-- What you should do --
Counting the line with "s.cur := rfl" as the last one, copy out the lines of the data exactly from the first onward.

Record excerpts below:

/-! ## setReg -/

@[simp] theorem State.setReg_powered (s : State) (r : Reg) (v : DWord) : (s.setReg r v).powered = s.powered := rfl
@[simp] theorem State.setReg_clock (s : State) (r : Reg) (v : DWord) : (s.setReg r v).clock = s.clock := rfl
@[simp] theorem State.setReg_agenda (s : State) (r : Reg) (v : DWord) : (s.setReg r v).agenda = s.agenda := rfl
@[simp] theorem State.setReg_turn (s : State) (r : Reg) (v : DWord) : (s.setReg r v).turn = s.turn := rfl
@[simp] theorem State.setReg_cur (s : State) (r : Reg) (v : DWord) : (s.setReg r v).cur = s.cur := rfl
@[simp] theorem State.setReg_pos (s : State) (r : Reg) (v : DWord) : (s.setReg r v).pos = s.pos := rfl
@[simp] theorem State.setReg_raised (s : State) (r : Reg) (v : DWord) : (s.setReg r v).raised = s.raised := rfl
@[simp] theorem State.setReg_pendPush (s : State) (r : Reg) (v : DWord) : (s.setReg r v).pendPush = s.pendPush := rfl
@[simp] theorem State.setReg_fresh (s : State) (r : Reg) (v : DWord) : (s.setReg r v).fresh = s.fresh := rfl
@[simp] theorem State.setReg_ids (s : State) (r : Reg) (v : DWord) : (s.setReg r v).ids = s.ids := rfl
@[simp] theorem State.setReg_out (s : State) (r : Reg) (v : DWord) : (s.setReg r v).out = s.out := rfl
@[simp] theorem State.setReg_mem (s : State) (r : Reg) (v : DWord) : (s.setReg r v).mem = s.mem := rfl
@[simp] theorem State.setReg_l0 (s : State) (r : Reg) (v : DWord) : (s.setReg r v).l0 = s.l0 := rfl
@[simp] theorem State.setReg_slices (s : State) (r : Reg) (v : DWord) : (s.setReg r v).slices = s.slices := rfl
@[simp] theorem State.setReg_stallTlb (s : State) (r : Reg) (v : DWord) : (s.setReg r v).stallTlb = s.stallTlb := rfl
@[simp] theorem State.setReg_paddockTlb (s : State) (r : Reg) (v : DWord) : (s.setReg r v).paddockTlb = s.paddockTlb := rfl
@[simp] theorem State.setReg_nv (s : State) (r : Reg) (v : DWord) : (s.setReg r v).nv = s.nv := rfl
@[simp] theorem State.setReg_ctxs (s : State) (r : Reg) (v : DWord) : (s.setReg r v).ctxs = s.ctxs := rfl
@[simp] theorem State.setReg_gens (s : State) (r : Reg) (v : DWord) : (s.setReg r v).gens = s.gens := rfl
@[simp] theorem State.setReg_stalls (s : State) (r : Reg) (v : DWord) : (s.setReg r v).stalls = s.stalls := rfl
@[simp] theorem State.setReg_hitches (s : State) (r : Reg) (v : DWord) : (s.setReg r v).hitches = s.hitches := rfl
@[simp] theorem State.setReg_launches (s : State) (r : Reg) (v : DWord) : (s.setReg r v).launches = s.launches := rfl
@[simp] theorem State.setReg_recordWait (s : State) (r : Reg) (v : DWord) : (s.setReg r v).recordWait = s.recordWait := rfl
@[simp] theorem State.setReg_cmds (s : State) (r : Reg) (v : DWord) : (s.setReg r v).cmds = s.cmds := rfl
@[simp] theorem State.setReg_engines (s : State) (r : Reg) (v : DWord) : (s.setReg r v).engines = s.engines := rfl
@[simp] theorem State.setReg_replays (s : State) (r : Reg) (v : DWord) : (s.setReg r v).replays = s.replays := rfl
@[simp] theorem State.setReg_patches (s : State) (r : Reg) (v : DWord) : (s.setReg r v).patches = s.patches := rfl
@[simp] theorem State.setReg_headWas (s : State) (r : Reg) (v : DWord) : (s.setReg r v).headWas = s.headWas := rfl
@[simp] theorem State.setReg_colls (s : State) (r : Reg) (v : DWord) : (s.setReg r v).colls = s.colls := rfl
@[simp] theorem State.setReg_saves (s : State) (r : Reg) (v : DWord) : (s.setReg r v).saves = s.saves := rfl
@[simp] theorem State.setReg_moves (s : State) (r : Reg) (v : DWord) : (s.setReg r v).moves = s.moves := rfl
@[simp] theorem State.setReg_homeWait (s : State) (r : Reg) (v : DWord) : (s.setReg r v).homeWait = s.homeWait := rfl
@[simp] theorem State.setReg_devReqs (s : State) (r : Reg) (v : DWord) : (s.setReg r v).devReqs = s.devReqs := rfl
@[simp] theorem State.setReg_ratio (s : State) (r : Reg) (v : DWord) : (s.setReg r v).ratio = s.ratio := rfl
@[simp] theorem State.setReg_gangs (s : State) (r : Reg) (v : DWord) : (s.setReg r v).gangs = s.gangs := rfl
@[simp] theorem State.setReg_acc (s : State) (r : Reg) (v : DWord) : (s.setReg r v).acc = s.acc := rfl
@[simp] theorem State.setReg_links (s : State) (r : Reg) (v : DWord) : (s.setReg r v).links = s.links := rfl
@[simp] theorem State.setReg_streams (s : State) (r : Reg) (v : DWord) : (s.setReg r v).streams = s.streams := rfl
@[simp] theorem State.setReg_outstanding (s : State) (r : Reg) (v : DWord) : (s.setReg r v).outstanding = s.outstanding := rfl
@[simp] theorem State.setReg_reinWait (s : State) (r : Reg) (v : DWord) : (s.setReg r v).reinWait = s.reinWait := rfl
@[simp] theorem State.setReg_timed (s : State) (r : Reg) (v : DWord) : (s.setReg r v).timed = s.timed := rfl
@[simp] theorem State.setReg_ckpt (s : State) (r : Reg) (v : DWord) : (s.setReg r v).ckpt = s.ckpt := rfl
@[simp] theorem State.setReg_faults (s : State) (r : Reg) (v : DWord) : (s.setReg r v).faults = s.faults := rfl
@[simp] theorem State.setReg_faultBatch (s : State) (r : Reg) (v : DWord) : (s.setReg r v).faultBatch = s.faultBatch := rfl
@[simp] theorem State.setReg_reported (s : State) (r : Reg) (v : DWord) : (s.setReg r v).reported = s.reported := rfl
@[simp] theorem State.setReg_faultSerial (s : State) (r : Reg) (v : DWord) : (s.setReg r v).faultSerial = s.faultSerial := rfl
@[simp] theorem State.setReg_spl (s : State) (r : Reg) (v : DWord) : (s.setReg r v).spl = s.spl := rfl
@[simp] theorem State.setReg_conns (s : State) (r : Reg) (v : DWord) : (s.setReg r v).conns = s.conns := rfl
@[simp] theorem State.setReg_sessions (s : State) (r : Reg) (v : DWord) : (s.setReg r v).sessions = s.sessions := rfl
@[simp] theorem State.setReg_heldSignals (s : State) (r : Reg) (v : DWord) : (s.setReg r v).heldSignals = s.heldSignals := rfl
@[simp] theorem State.setReg_msixOn (s : State) (r : Reg) (v : DWord) : (s.setReg r v).msixOn = s.msixOn := rfl
@[simp] theorem State.setReg_msixHeld (s : State) (r : Reg) (v : DWord) : (s.setReg r v).msixHeld = s.msixHeld := rfl
@[simp] theorem State.setReg_ideKeys (s : State) (r : Reg) (v : DWord) : (s.setReg r v).ideKeys = s.ideKeys := rfl
@[simp] theorem State.setReg_ideOn (s : State) (r : Reg) (v : DWord) : (s.setReg r v).ideOn = s.ideOn := rfl
@[simp] theorem State.setReg_req0 (s : State) (r : Reg) (v : DWord) : (s.setReg r v).req0 = s.req0 := rfl
@[simp] theorem State.setReg_lcauth (s : State) (r : Reg) (v : DWord) : (s.setReg r v).lcauth = s.lcauth := rfl
@[simp] theorem State.setReg_hot2x (s : State) (r : Reg) (v : DWord) : (s.setReg r v).hot2x = s.hot2x := rfl
@[simp] theorem State.setReg_shadowSeen (s : State) (r : Reg) (v : DWord) : (s.setReg r v).shadowSeen = s.shadowSeen := rfl
@[simp] theorem State.setReg_shadowNow (s : State) (r : Reg) (v : DWord) : (s.setReg r v).shadowNow = s.shadowNow := rfl
@[simp] theorem State.setReg_sramErrAt (s : State) (r : Reg) (v : DWord) : (s.setReg r v).sramErrAt = s.sramErrAt := rfl
@[simp] theorem State.setReg_rowLag (s : State) (r : Reg) (v : DWord) : (s.setReg r v).rowLag = s.rowLag := rfl
@[simp] theorem State.setReg_stretched (s : State) (r : Reg) (v : DWord) : (s.setReg r v).stretched = s.stretched := rfl
@[simp] theorem State.setReg_stretchNext (s : State) (r : Reg) (v : DWord) : (s.setReg r v).stretchNext = s.stretchNext := rfl
@[simp] theorem State.setReg_entry (s : State) (r : Reg) (v : DWord) : (s.setReg r v).entry = s.entry := rfl
@[simp] theorem State.setReg_consAt (s : State) (r : Reg) (v : DWord) : (s.setReg r v).consAt = s.consAt := rfl
@[simp] theorem State.setReg_image (s : State) (r : Reg) (v : DWord) : (s.setReg r v).image = s.image := rfl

End of Record excerpts.

-- Output --
/-! ## setReg -/

@[simp] theorem State.setReg_powered (s : State) (r : Reg) (v : DWord) : (s.setReg r v).powered = s.powered := rfl
@[simp] theorem State.setReg_clock (s : State) (r : Reg) (v : DWord) : (s.setReg r v).clock = s.clock := rfl
@[simp] theorem State.setReg_agenda (s : State) (r : Reg) (v : DWord) : (s.setReg r v).agenda = s.agenda := rfl
@[simp] theorem State.setReg_turn (s : State) (r : Reg) (v : DWord) : (s.setReg r v).turn = s.turn := rfl
@[simp] theorem State.setReg_cur (s : State) (r : Reg) (v : DWord) : (s.setReg r v).cur = s.cur := rfl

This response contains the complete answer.